1 The Institute of Optics and Electronics, Chinese Academy of Sciences, Chengdu 610209, China; chrao@ioe.ac.cn

2 The Key Laboratory on Adaptive Optics, Chinese Academy of Sciences, Chengdu 610209, China

3 The University of Chinese Academy of Sciences, Beijing 10049, China

4 Shanghai Astronomy Museum, Shanghai 201306, China

5 Sichuan Police College, Luzhou 646000, China

Received 2022 January 26; revised 2022 April 2; accepted 2022 April 5; published 2022 May 20

Abstract For the public having a better understanding of solar activities, the Educational Adaptive-optics Solar Telescope(EAST)was built in July 2021 and is located at the Shanghai Astronomy Museum.The EAST consists of a 65 cm aperture solar telescope with a 177-element adaptive optics system and two-channel high resolution imaging system at the Hα and TiO bands, in addition to three full disk solar telescopes at Ca K, Hα and TiO bands equipped on the tube of the main telescope. In this paper, the configuration of the EAST is described. Its performance and on-sky observational results are presented. The EAST, to our knowledge, is the most advanced solar telescope for the popularization of science in the world.Due to its excellent performance,the data acquired by the EAST can also be used for research on solar physics and space weather prediction.

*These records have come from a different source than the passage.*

theorem wit_training_stages :
    next (.linkDetect 1 31) (netL { st := .training }) (fun t => decide ((t.link 1).stage = 1 ∧ (t.link 1).lanes = fullLanes 1)) = true ∧
      next (.linkDetect 7 3) (netO { st := .training }) (fun t => decide ((t.link 7).stage = 1 ∧ (t.link 7).lanes = 2)) = true ∧
      same (.linkDetect 1 (BitVec.ofNat 5 (fullLanes 1 - 1))) (netL { st := .training }) = true ∧
      next (.linkDetect 1 (BitVec.ofNat 5 (fullLanes 1 - 1))) (netL { st := .active }) (fun t => decide ((t.link 1).st = .failed)) = true ∧
      next (.linkEqualisationEnd 1) (netL { st := .training, stage := 1 }) (fun t => decide ((t.link 1).stage = 2)) = true ∧
      next (.trainingStageTimeout 1) (netL { st := .training, stage := 2, tries := 2 })
        (fun t => decide ((t.link 1).stage = 0 ∧ (t.link 1).tries = 3)) = true ∧
      next (.trainingStageTimeout 1) (netL { st := .training, stage := 2, tries := 3 }) (fun t => decide ((t.link 1).st = .failed)) = true := by
  decide +kernel

theorem wit_delay_measure : classBounds.getD 0 0 < 500 + 160 ∧
    next (.delayRemeasure 1 10 10) (netL { st := .training, stage := 5 })
      (fun t => decide ((t.link 1).delay = 160 ∧ (t.link 1).stage = 6 ∧ 160 ≤ classBounds.getD (t.link 1).cls 0)) = true ∧
    next (.delayRemeasure 1 1000000 0) { netL { st := .active, cls := 0 } with fu := { (net 9).fu with frame := 1048576 } }
      (fun t => decide ((t.link 1).exceed = 1 ∧ (t.link 1).cls = 0)) = true := by decide +kernel

theorem wit_frame_lock_loss :
    next .frameLockLoss (runF (fun u => { u with lock := true, missRun := 64 })) (fun t => decide (t.fu.lock = false ∧ t.health.decided = some 7)) = true ∧
      next .frameLockLoss (runF (fun u => { u with lock := true, missRun := 64, noBackup := true })) (fun t => decide (t.dawn.step = 5)) = true ∧
      same .frameLockLoss (runF (fun u => { u with lock := true, missRun := 63 })) = true := by decide +kernel

theorem wit_master_takeover : run.dict.addr = complementOf run.dict.n 7 ∧
    next .masterTakeover (runF (fun u => { u with lock := true, curMaster := 7, foldRun := 5, epoch := 2 }))
      (fun t => decide (t.fu.acting = true ∧ t.fu.epoch = 3 ∧ t.fu.curMaster = 0)) = true ∧
    same .masterTakeover (runF (fun u => { u with lock := true, curMaster := 7, foldRun := 4, epoch := 2 })) = true := by decide +kernel

/-- A Twilight notice of device 2 in frame 3. -/
def tw2 : Notice := { frame := 3, origin := 2, link := 15, loopFail := false, cause := 1 }

theorem wit_failure_decision : ([tw2].map (fun n => n.frame)).min? = some 3 ∧ (3 : Nat) + 26 ≤ 29 ∧
    next .failureDecision (runF (fun u => { u with notices := [tw2], frame := 29 })) (fun t => decide (2 ∈ t.fu.failedDevs ∧ t.fu.notices = [])) = true ∧
    same .failureDecision (runF (fun u => { u with notices := [tw2], frame := 28 })) = true := by decide +kernel

/-- A device that covers device 1 until frame 9. -/
def cov : State := { net 9 with fu := { (net 9).fu with returnF := some 9, failedDevs := [1] }, ledger := { (net 9).ledger with mode := 1, covered := [jr (.cancel 0 1)] } }

theorem wit_covering_end : cov.stillCovering 9 = false ∧
    next .coveringEnd cov (fun t => decide (t.ledger.mode = 0 ∧ t.fu.failedDevs = [] ∧ t.fu.returnIn = some 9 ∧ t.ledger.covered = [])) = true := by
  decide +kernel

/-! ## Partitions and Twilight -/

/-- Partition 0 Loading with granule 8, whose tag reads back as this. -/
def loadT (g : Tag) : State := let s := netP { st := .loading, granules := [8] }
  { s with mem := { s.mem with granules := SMap.set s.mem.granules 0xFE 8 g } }

theorem wit_tags_differ : (loadT 1).blocksReady 0 = true ∧ (loadT 1).tagsAgree 0 = false ∧ (loadT 0).tagsAgree 0 = true ∧
    next (.loadingComplete 0) (loadT 1) (fun t => decide (t.health.decided = some 0x0B ∧ (t.part 0).loaded = false)) = true := by decide +kernel

theorem wit_loading_complete : (netP { st := .loading }).blocksReady 0 = true ∧ (netP { st := .loading }).tagsAgree 0 = true ∧
    next (.loadingComplete 0) (netP { st := .loading }) (fun t => decide ((t.part 0).loaded = true)) = true := by decide +kernel

/-- A device in frame 4096 with every link in use of a class that the partition's delays allow. -/
def startDev (q : Part) : State :=
  { runF (fun u => { u with frame := 4096 }) with parts := [(0, q)], ledger := { run.ledger with mode := 0 }
                                                  links := [(0, { cls := 3 }), (1, { cls := 3 }), (2, { cls := 3 }), (10, { cls := 3 })] }

theorem wit_partition_start :
    (startDev {}).delaysFit { delays := [3, 3, 3] } = true ∧ (startDev {}).fu.frame % 4096 = 0 ∧
      next (.partitionStart 0 {}) (startDev { st := .loading, startF := some 4096, allLoaded := true, delays := [3, 3, 3] })
        (fun t => decide ((t.part 0).st = .serving ∧ (t.part 0).nextStart = some 4096 ∧ (t.part 0).startIn = some 4096)) = true ∧
      next (.partitionStart 0 {}) (startDev { st := .loading, startF := some 4096, allLoaded := true, delays := [3, 3, 3], arrays := [9] })
        (fun t => decide ((t.part 0).st = .streaming)) = true := by decide +kernel

theorem wit_partition_close :
    ({ st := .serving, closeF := some 9, nextStart := some 9 } : Part).steps = true ∧
      (netP { st := .serving, closeF := some 9, nextStart := some 9 }).workLeft 0 = false ∧
      next (.partitionClose 0) (let s := netP { st := .serving, closeF := some 9, nextStart := some 9, granules := [8] }
          { s with accts := [(0, { st := .active, part := 0 })], mem := { s.mem with keys := [(0, 5)], granules := SMap.set s.mem.granules 0xFE 8 0 } })
        (fun t => decide (t.accts = [] ∧ t.mem.keys = [] ∧ t.mem.zeroing = [8] ∧ (t.part 0).nextStart = none)) = true := by decide +kernel

/-- A WRITE in progress holds the granules of a partition that closes (R360). -/
theorem test_close_keeps_busy_window :
    next (.partitionClose 0) (let s := netP { st := .serving, closeF := some 9, nextStart := some 9, granules := [8] }
        { s with mem := { s.mem with granules := SMap.set s.mem.granules 0xFE 8 0 }
                 host := { s.host with windows := [(2, { st := 1, tag := 0, busy := 1 })] } })
      (fun t => decide (t.mem.zeroing = [] ∧ (t.part 0).st = .closing ∧ (t.window 2).st = 2)) = true := by decide +kernel
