-- ==== Sys2Proof/Laws/State.lean ====
section
/-! SUPPORT. One lemma per field per update of the state, true by rfl, so that no proof unfolds a record update. -/

namespace Sys2Proof.Machine

/-! ### Storing a word -/

@[simp] theorem writeWord_params (s : State) (b : Bank) (a : Nat) (w : Word) : (s.writeWord b a w).params = s.params := rfl
@[simp] theorem writeWord_memory (s : State) (b : Bank) (a : Nat) (w : Word) :
    (s.writeWord b a w).memory = s.memory.store s.params b a w := rfl
@[simp] theorem writeWord_requesters (s : State) (b : Bank) (a : Nat) (w : Word) :
    (s.writeWord b a w).requesters = s.requesters := rfl
@[simp] theorem writeWord_issuer (s : State) (b : Bank) (a : Nat) (w : Word) : (s.writeWord b a w).issuer = s.issuer := rfl
@[simp] theorem writeWord_turns (s : State) (b : Bank) (a : Nat) (w : Word) : (s.writeWord b a w).turns = s.turns := rfl
@[simp] theorem writeWord_draws (s : State) (b : Bank) (a : Nat) (w : Word) : (s.writeWord b a w).draws = s.draws := rfl

/-! ### Changing a requester -/

@[simp] theorem modifyRequester_params (s : State) (i : Nat) (f : Requester → Requester) :
    (s.modifyRequester i f).params = s.params := rfl
@[simp] theorem modifyRequester_memory (s : State) (i : Nat) (f : Requester → Requester) :
    (s.modifyRequester i f).memory = s.memory := rfl
@[simp] theorem modifyRequester_requesters (s : State) (i : Nat) (f : Requester → Requester) :
    (s.modifyRequester i f).requesters = s.requesters.modify i f := rfl
@[simp] theorem modifyRequester_issuer (s : State) (i : Nat) (f : Requester → Requester) :
    (s.modifyRequester i f).issuer = s.issuer := rfl
@[simp] theorem modifyRequester_turns (s : State) (i : Nat) (f : Requester → Requester) :
    (s.modifyRequester i f).turns = s.turns := rfl
@[simp] theorem modifyRequester_draws (s : State) (i : Nat) (f : Requester → Requester) :
    (s.modifyRequester i f).draws = s.draws := rfl

/-! ### A command at the ports, and a turn spent -/

@[simp] theorem atPorts_params (s : State) (who : Nat) (d : Name) : (s.atPorts who d).params = s.params := rfl
@[simp] theorem atPorts_memory (s : State) (who : Nat) (d : Name) : (s.atPorts who d).memory = s.memory := rfl
@[simp] theorem atPorts_requesters (s : State) (who : Nat) (d : Name) :
    (s.atPorts who d).requesters = s.requesters.modify who (·.await d) := rfl
@[simp] theorem atPorts_issuer (s : State) (who : Nat) (d : Name) : (s.atPorts who d).issuer = who := rfl
@[simp] theorem atPorts_turns (s : State) (who : Nat) (d : Name) : (s.atPorts who d).turns = s.turns := rfl
@[simp] theorem atPorts_draws (s : State) (who : Nat) (d : Name) : (s.atPorts who d).draws = s.draws := rfl

@[simp] theorem spendTurn_params (s : State) : s.spendTurn.params = s.params := rfl
@[simp] theorem spendTurn_memory (s : State) : s.spendTurn.memory = s.memory := rfl
@[simp] theorem spendTurn_requesters (s : State) : s.spendTurn.requesters = s.requesters := rfl
@[simp] theorem spendTurn_issuer (s : State) : s.spendTurn.issuer = s.issuer := rfl
@[simp] theorem spendTurn_turns (s : State) : s.spendTurn.turns = s.turns.tail := rfl
@[simp] theorem spendTurn_draws (s : State) : s.spendTurn.draws = s.draws + 1 := rfl

/-! ### The updates of a requester -/

@[simp] theorem withProgram_role (q : Requester) (l : List Line) : (q.withProgram l).role = q.role := rfl
@[simp] theorem withProgram_program (q : Requester) (l : List Line) : (q.withProgram l).program = l := rfl
@[simp] theorem withProgram_names (q : Requester) (l : List Line) : (q.withProgram l).names = q.names := rfl
@[simp] theorem withProgram_dest (q : Requester) (l : List Line) : (q.withProgram l).dest = q.dest := rfl
@[simp] theorem withProgram_inFlight (q : Requester) (l : List Line) : (q.withProgram l).inFlight = q.inFlight := rfl
@[simp] theorem withProgram_returned (q : Requester) (l : List Line) : (q.withProgram l).returned = q.returned := rfl
@[simp] theorem withProgram_fault (q : Requester) (l : List Line) : (q.withProgram l).fault = q.fault := rfl

@[simp] theorem await_role (q : Requester) (d : Name) : (q.await d).role = q.role := rfl
@[simp] theorem await_program (q : Requester) (d : Name) : (q.await d).program = q.program := rfl
@[simp] theorem await_names (q : Requester) (d : Name) : (q.await d).names = q.names := rfl
@[simp] theorem await_dest (q : Requester) (d : Name) : (q.await d).dest = d := rfl
@[simp] theorem await_inFlight (q : Requester) (d : Name) : (q.await d).inFlight = q.inFlight := rfl
@[simp] theorem await_returned (q : Requester) (d : Name) : (q.await d).returned = q.returned := rfl
@[simp] theorem await_fault (q : Requester) (d : Name) : (q.await d).fault = q.fault := rfl

@[simp] theorem withInFlight_role (q : Requester) (v : Invocation) : (q.withInFlight v).role = q.role := rfl
@[simp] theorem withInFlight_program (q : Requester) (v : Invocation) : (q.withInFlight v).program = q.program := rfl
@[simp] theorem withInFlight_names (q : Requester) (v : Invocation) : (q.withInFlight v).names = q.names := rfl
@[simp] theorem withInFlight_dest (q : Requester) (v : Invocation) : (q.withInFlight v).dest = q.dest := rfl
@[simp] theorem withInFlight_inFlight (q : Requester) (v : Invocation) : (q.withInFlight v).inFlight = some v := rfl
@[simp] theorem withInFlight_returned (q : Requester) (v : Invocation) : (q.withInFlight v).returned = q.returned := rfl
@[simp] theorem withInFlight_fault (q : Requester) (v : Invocation) : (q.withInFlight v).fault = q.fault := rfl

@[simp] theorem receive_role (q : Requester) (r : Returned) (v : Value) : (q.receive r v).role = q.role := rfl
@[simp] theorem receive_program (q : Requester) (r : Returned) (v : Value) : (q.receive r v).program = q.program := rfl
@[simp] theorem receive_names (q : Requester) (r : Returned) (v : Value) :
    (q.receive r v).names = (q.dest, v) :: q.names := rfl
@[simp] theorem receive_dest (q : Requester) (r : Returned) (v : Value) : (q.receive r v).dest = q.dest := rfl
@[simp] theorem receive_inFlight (q : Requester) (r : Returned) (v : Value) : (q.receive r v).inFlight = q.inFlight := rfl
@[simp] theorem receive_returned (q : Requester) (r : Returned) (v : Value) :
    (q.receive r v).returned = q.returned ++ [r] := rfl
@[simp] theorem receive_fault (q : Requester) (r : Returned) (v : Value) : (q.receive r v).fault = q.fault := rfl

@[simp] theorem settle_role (q : Requester) : q.settle.role = q.role := rfl
@[simp] theorem settle_program (q : Requester) : q.settle.program = q.program := rfl
@[simp] theorem settle_names (q : Requester) : q.settle.names = q.names := rfl
@[simp] theorem settle_dest (q : Requester) : q.settle.dest = q.dest := rfl
@[simp] theorem settle_inFlight (q : Requester) : q.settle.inFlight = none := rfl
@[simp] theorem settle_returned (q : Requester) : q.settle.returned = q.returned := rfl
@[simp] theorem settle_fault (q : Requester) : q.settle.fault = q.fault := rfl

@[simp] theorem fail_role (q : Requester) (c : Cause) : (q.fail c).role = q.role := rfl
@[simp] theorem fail_program (q : Requester) (c : Cause) : (q.fail c).program = q.program := rfl
@[simp] theorem fail_names (q : Requester) (c : Cause) : (q.fail c).names = q.names := rfl
@[simp] theorem fail_dest (q : Requester) (c : Cause) : (q.fail c).dest = q.dest := rfl
@[simp] theorem fail_inFlight (q : Requester) (c : Cause) : (q.fail c).inFlight = q.inFlight := rfl
@[simp] theorem fail_returned (q : Requester) (c : Cause) : (q.fail c).returned = q.returned ++ [c.delivered] := rfl
@[simp] theorem fail_fault (q : Requester) (c : Cause) : (q.fail c).fault = some c := rfl

/-! ### The update of one bank's list -/

@[simp] theorem cells_withCells (m : Memory) (b b' : Bank) (c : List WordCell) :
    (m.withCells b c).cells b' = if b' = b then c else m.cells b' := by
  cases b <;> cases b' <;> rfl

/-! ### Reading a word is unmoved by what is no store -/

@[simp] theorem modifyRequester_readWord (s : State) (i : Nat) (f : Requester → Requester) (b : Bank) (a : Nat) :
    (s.modifyRequester i f).readWord b a = s.readWord b a := rfl
@[simp] theorem atPorts_readWord (s : State) (who : Nat) (d : Name) (b : Bank) (a : Nat) :
    (s.atPorts who d).readWord b a = s.readWord b a := rfl
@[simp] theorem spendTurn_readWord (s : State) (b : Bank) (a : Nat) : s.spendTurn.readWord b a = s.readWord b a := rfl

end Sys2Proof.Machine
end

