-- ==== Sys2Proof/Laws/Turns.lean ====
section
/-! SUPPORT. What a turn and a step can do, said once: whose turn it can be, and what a turn leaves alone. -/

namespace Sys2Proof.Machine

/-! ### Whose turn it can be -/

/-- The requesters that can move, counted from `k`. -/
theorem mem_movable (k : Nat) (l : List Requester) (who : Nat) (h : who ∈ movable k l) :
    k ≤ who ∧ ∃ q, l[who - k]? = some q ∧ q.canMove = true := by
  induction l generalizing k with
  | nil => simp [movable] at h
  | cons q t ih =>
    simp only [movable] at h
    split at h
    · rcases List.mem_cons.1 h with rfl | h
      · exact ⟨Nat.le_refl _, q, by simp, by assumption⟩
      · obtain ⟨h1, q', h2, h3⟩ := ih _ h
        exact ⟨by omega, q', by rw [show who - k = who - (k + 1) + 1 by omega]; simpa using h2, h3⟩
    · obtain ⟨h1, q', h2, h3⟩ := ih _ h
      exact ⟨by omega, q', by rw [show who - k = who - (k + 1) + 1 by omega]; simpa using h2, h3⟩

theorem movable_eq_nil (k : Nat) (l : List Requester) : movable k l = [] ↔ ∀ q ∈ l, q.canMove = false := by
  induction l generalizing k with
  | nil => simp [movable]
  | cons q t ih => cases h : q.canMove <;> simp [movable, h, ih]

/-- The turn goes to a requester that can move. -/
theorem chosen_canMove (s : State) (who : Nat) (h : s.chosen = some who) :
    ∃ q, s.requesters[who]? = some q ∧ q.canMove = true := by
  obtain ⟨_, q, h2, h3⟩ := mem_movable 0 _ _ (List.mem_of_getElem? h)
  exact ⟨q, by simpa using h2, h3⟩

/-- The turn goes to nobody exactly when nobody can move. -/
theorem chosen_eq_none (s : State) : s.chosen = none ↔ s.runnable = [] := by
  unfold State.chosen
  constructor
  · intro h
    by_contra hne
    have := List.length_pos_iff.2 hne
    rw [List.getElem?_eq_none_iff] at h
    have := Nat.mod_lt s.nextTurn.who this
    omega
  · intro h; rw [h]; rfl

/-! ### What a turn leaves alone -/

/-- `t` is `s` after something one requester did: only that requester and the words of the banks may differ. -/
def Moved (who : Nat) (s t : State) : Prop :=
  (∃ f : Requester → Requester, (∀ q, (f q).role = q.role) ∧ t.requesters = s.requesters.modify who f) ∧
    t.params = s.params ∧ t.turns = s.turns ∧ t.draws = s.draws

theorem Moved.refl (who : Nat) (s : State) : Moved who s s := ⟨⟨id, fun _ => rfl, by simp⟩, rfl, rfl, rfl⟩

theorem Moved.trans {who : Nat} {s t u : State} (h : Moved who s t) (h' : Moved who t u) : Moved who s u := by
  obtain ⟨⟨f, hf, e⟩, p1, p2, p3⟩ := h
  obtain ⟨⟨g, hg, e'⟩, r1, r2, r3⟩ := h'
  exact ⟨⟨g ∘ f, fun q => by simp [hg, hf], by rw [e', e, List.modify_modify_eq]⟩, by rw [r1, p1], by rw [r2, p2],
    by rw [r3, p3]⟩

theorem moved_modify (who : Nat) (s : State) (f : Requester → Requester) (hf : ∀ q : Requester, (f q).role = q.role) :
    Moved who s (s.modifyRequester who f) := ⟨⟨f, hf, rfl⟩, rfl, rfl, rfl⟩

/-- A requester that did not move is as it was. -/
theorem Moved.other {who : Nat} {s t : State} (h : Moved who s t) (k : Nat) (hk : k ≠ who) :
    t.requesters[k]? = s.requesters[k]? := by
  obtain ⟨⟨f, _, e⟩, _⟩ := h
  rw [e]
  simp [Ne.symm hk]

/-- A command that is issued is answered, and the answer goes to the requester that issued it. -/
theorem issue_eq (who : Nat) (d : Name) (i : Instr) (s : State) :
    issue who d i s = .next ((s.atPorts who d).deliver (responseOf i) (boundValue i)) := by
  unfold issue; rw [exec_eq_deliver]

theorem moved_issue (who : Nat) (d : Name) (i : Instr) (s t : State) (h : issue who d i s = .next t) :
    Moved who s t ∧ t.memory = s.memory := by
  rcases issue_cases who d i s with ⟨p, _, e⟩ | ⟨_, e⟩ <;> rw [e] at h <;> injection h with h <;> subst h <;>
    refine ⟨Moved.trans (t := s.atPorts who d) ⟨⟨(·.await d), fun _ => rfl, rfl⟩, rfl, rfl, rfl⟩
      (moved_modify _ _ _ fun _ => rfl), rfl⟩

theorem moved_performUnit (who c : Nat) (inv : Invocation) (s : State) : Moved who s (performUnit who c inv s) := by
  unfold performUnit
  split
  · unfold readUnit
    simp only []
    split <;> exact moved_modify _ _ _ fun _ => rfl
  · unfold writeUnit
    simp only []
    have hw : ∀ cs, Moved who s (s.writeCells inv.bank cs) := fun cs =>
      ⟨⟨id, fun _ => rfl, by simp⟩, by simp, by simp, by simp⟩
    split <;> exact (hw _).trans (moved_modify _ _ _ fun _ => rfl)

theorem moved_execMemRead (who c : Nat) (b : Bank) (a n : Nat) (s : State) :
    Moved who s (execMemRead who c b a n s) := by
  unfold execMemRead
  split
  · exact moved_performUnit ..
  · exact moved_modify _ _ _ fun _ => rfl

theorem moved_execMemWrite (who c : Nat) (b : Bank) (a : Nat) (ws : List Word) (s : State) :
    Moved who s (execMemWrite who c b a ws s) := by
  unfold execMemWrite
  split
  · exact moved_performUnit ..
  · exact moved_modify _ _ _ fun _ => rfl

theorem moved_runLine (who c : Nat) (names : List (Name × Value)) (rest : List Line) (line : Line) (s t : State)
    (h : runLine who c names rest line s = .next t) : Moved who s t := by
  cases line with
  | command cw d => exact (moved_issue _ _ _ _ _ h).1
  | enc k v d =>
    simp only [runLine] at h
    split at h
    · exact (moved_issue _ _ _ _ _ h).1
    · cases h
  | dec k len w0 w1 d =>
    simp only [runLine] at h
    split at h
    · exact (moved_issue _ _ _ _ _ h).1
    · cases h
    · cases h
  | decSeq k x d =>
    simp only [runLine] at h
    split at h
    · exact (moved_issue _ _ _ _ _ h).1
    · cases h
  | memRead b a n d =>
    simp only [runLine] at h
    injection h with h
    subst h
    exact (moved_modify who s (·.await d) fun _ => rfl).trans (moved_execMemRead ..)
  | memWrite b a ws =>
    simp only [runLine] at h
    split at h
    · injection h with h
      subst h
      exact moved_execMemWrite ..
    · cases h
  | skipIfZero o n =>
    simp only [runLine] at h
    split at h
    · injection h with h
      subst h
      split
      · exact moved_modify who s (·.withProgram (rest.drop n)) fun _ => rfl
      · exact Moved.refl _ _
    · cases h

/-- What a turn leaves alone, whatever the turn. -/
theorem moved_takeTurn (who c : Nat) (s t : State) (h : takeTurn who c s = .next t) : Moved who s t := by
  unfold takeTurn at h
  split at h
  · injection h with h
    subst h
    exact Moved.refl _ _
  · split at h
    · injection h with h
      subst h
      exact moved_performUnit ..
    · injection h with h
      subst h
      exact Moved.refl _ _
    · rename_i rest _ _
      exact (moved_modify who s (·.withProgram rest) fun _ => rfl).trans (moved_runLine _ _ _ _ _ _ _ h)

/-- What a step can be: nothing, when nobody can move, or the turn of the requester it goes to. -/
theorem step_cases (s t : State) (h : step s = .next t) :
    (s.chosen = none ∧ t = s) ∨
      ∃ who, s.chosen = some who ∧ takeTurn who s.nextTurn.unit s.spendTurn = .next t ∧ Moved who s.spendTurn t := by
  unfold step at h
  split at h
  · injection h with h
    subst h
    exact .inl ⟨by assumption, rfl⟩
  · exact .inr ⟨_, by assumption, h, moved_takeTurn _ _ _ _ h⟩

/-! ### The units of an invocation -/

theorem unitIndex_lt (inv : Invocation) (c : Nat) (h : inv.pending ≠ []) : unitIndex inv c < inv.pending.length :=
  Nat.mod_lt _ (List.length_pos_iff.2 h)

theorem chosenUnit_mem (inv : Invocation) (c : Nat) (h : inv.pending ≠ []) : chosenUnit inv c ∈ inv.pending := by
  unfold chosenUnit
  rw [List.getD_eq_getElem _ _ (unitIndex_lt inv c h)]
  exact List.getElem_mem _

/-- The unit taken and those left are the units that were pending. -/
theorem chosenUnit_cons_unitsLeft (inv : Invocation) (c : Nat) (h : inv.pending ≠ []) :
    (chosenUnit inv c :: unitsLeft inv c).Perm inv.pending := by
  unfold chosenUnit unitsLeft
  rw [List.getD_eq_getElem _ _ (unitIndex_lt inv c h)]
  exact List.getElem_cons_eraseIdx_perm (unitIndex_lt inv c h)

theorem unitsLeft_length (inv : Invocation) (c : Nat) (h : inv.pending ≠ []) :
    (unitsLeft inv c).length + 1 = inv.pending.length := (chosenUnit_cons_unitsLeft inv c h).length_eq

/-- The addresses of the unit taken and of those left are the addresses that were pending. -/
theorem chosenUnit_append_unitsLeft (inv : Invocation) (c : Nat) (h : inv.pending ≠ []) :
    (chosenUnit inv c ++ (unitsLeft inv c).flatten).Perm inv.pending.flatten := by
  have := (chosenUnit_cons_unitsLeft inv c h).flatten
  simpa using this

/-- Where a whole invocation is one unit (R47). -/
theorem unitsOf_eq_one (p : Params) (b : Bank) (a n : Nat)
    (h : p.atomicity = .full ∨ (p.atomicity = .pair ∧ n ≤ 2) ∨ n = 1) : unitsOf p b a n = [List.range' a n] := by
  unfold unitsOf requestAddrs
  rcases h with h | ⟨h, h2⟩ | rfl
  · rw [h]
  · rw [h]; simp [h2]
  · cases p.atomicity <;> simp

/-- What a unit of a read does: no word changes, and the requester is given all the words when it was the last unit, or is left
with the other units and the words taken so far. -/
theorem performUnit_read (who c : Nat) (inv : Invocation) (got : List WordCell) (s : State) (q : Requester)
    (h : inv.access = .read got) (hq : s.requesters[who]? = some q) :
    (performUnit who c inv s).memory = s.memory ∧
      (performUnit who c inv s).requesters[who]? = some
        (if unitsLeft inv c = [] then
          (q.receive (.words ((s.gather inv.bank (chosenUnit inv c) got).map Prod.snd))
            (.words ((s.gather inv.bank (chosenUnit inv c) got).map Prod.snd))).settle
        else
          q.withInFlight
            { bank := inv.bank, pending := unitsLeft inv c,
              access := .read (s.gather inv.bank (chosenUnit inv c) got) }) := by
  unfold performUnit
  simp only [h, readUnit, List.isEmpty_iff]
  split <;> simp [hq]

/-- What a unit of a write does: its words are stored, and the requester is left with the other units, if there are any. -/
theorem performUnit_write (who c : Nat) (inv : Invocation) (cells : List WordCell) (s : State) (q : Requester)
    (h : inv.access = .write cells) (hr : risingCells cells = true) (hq : s.requesters[who]? = some q) :
    (∀ b x, (performUnit who c inv s).readWord b x =
        if b = inv.bank ∧ x ∈ chosenUnit inv c then (lookupCell x cells).getD (s.readWord b x) else s.readWord b x) ∧
      (performUnit who c inv s).requesters[who]? = some
        (if unitsLeft inv c = [] then q.settle
        else q.withInFlight { bank := inv.bank, pending := unitsLeft inv c, access := .write cells }) := by
  unfold performUnit
  simp only [h, writeUnit, List.isEmpty_iff]
  constructor
  · intro b x
    rw [← readWord_writeUnitCells s inv.bank b (chosenUnit inv c) cells x hr]
    split <;> rfl
  · split <;> simp [hq]

end Sys2Proof.Machine
end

Key words:instrumentation:adaptive optics–instrumentation:high angular resolution–techniques:high angular resolution – Sun: general

1. Introduction

With the development of the economy, solar activity has become closely related to human life. In order to study solar activity, various types of solar observation equipments have been developed.Large-aperture solar telescopes play important roles in solar observation and research. In recent years, solar high-resolution observation instruments were rapidly developed,such as the 1 m New Vacuum Solar Telescope(Liu et al.2014), the 1.5 m GREGOR Solar Telescope, the 1.6 m Goode Solar Telescope (Cao et al. 2010), the 1.8 m Chinese Large Solar Telescope (CLST) (Rao et al. 2015, 2020), the 4 m Daniel K. Inouye Solar Telescope (DKIST) (Rimmele et al.2020)and the developing 2.5 m WeHoT Solar Telescope(Fang et al.2019)and 4 m European Solar Telescope(Collados et al.2013). Those instruments enable people to understand the fine structure of the Sun, not just large-scale activities.

The construction of solar telescopes for public outreach in planetariums or museums can be traced back to the 1920s(Kisskinova et al. 2011). Solar telescopes in museums with an aperture larger than 30 cm can be roughly divided into two categories according to the optical system. The first category uses the celestial optical system, and usually has a towershaped architecture with large size. All early solar telescopes are constructed like such a system. The solar tower of the Deutsches Museum was built in 1925. Sunlight is directed through the celestial optical system for splitting. One of the beams can form a 1 m diameter white light image,and the other can form a solar spectrum through the reflective grating. The Griffith Solar Tower was built in 1935 (Leslie & Margolis 2017). Its celestial optical system uses a set of three plane mirrors to reflect sunlight into three different directions,realizing solar white light image projection, direct human eye observation and diffraction grating spectral observation.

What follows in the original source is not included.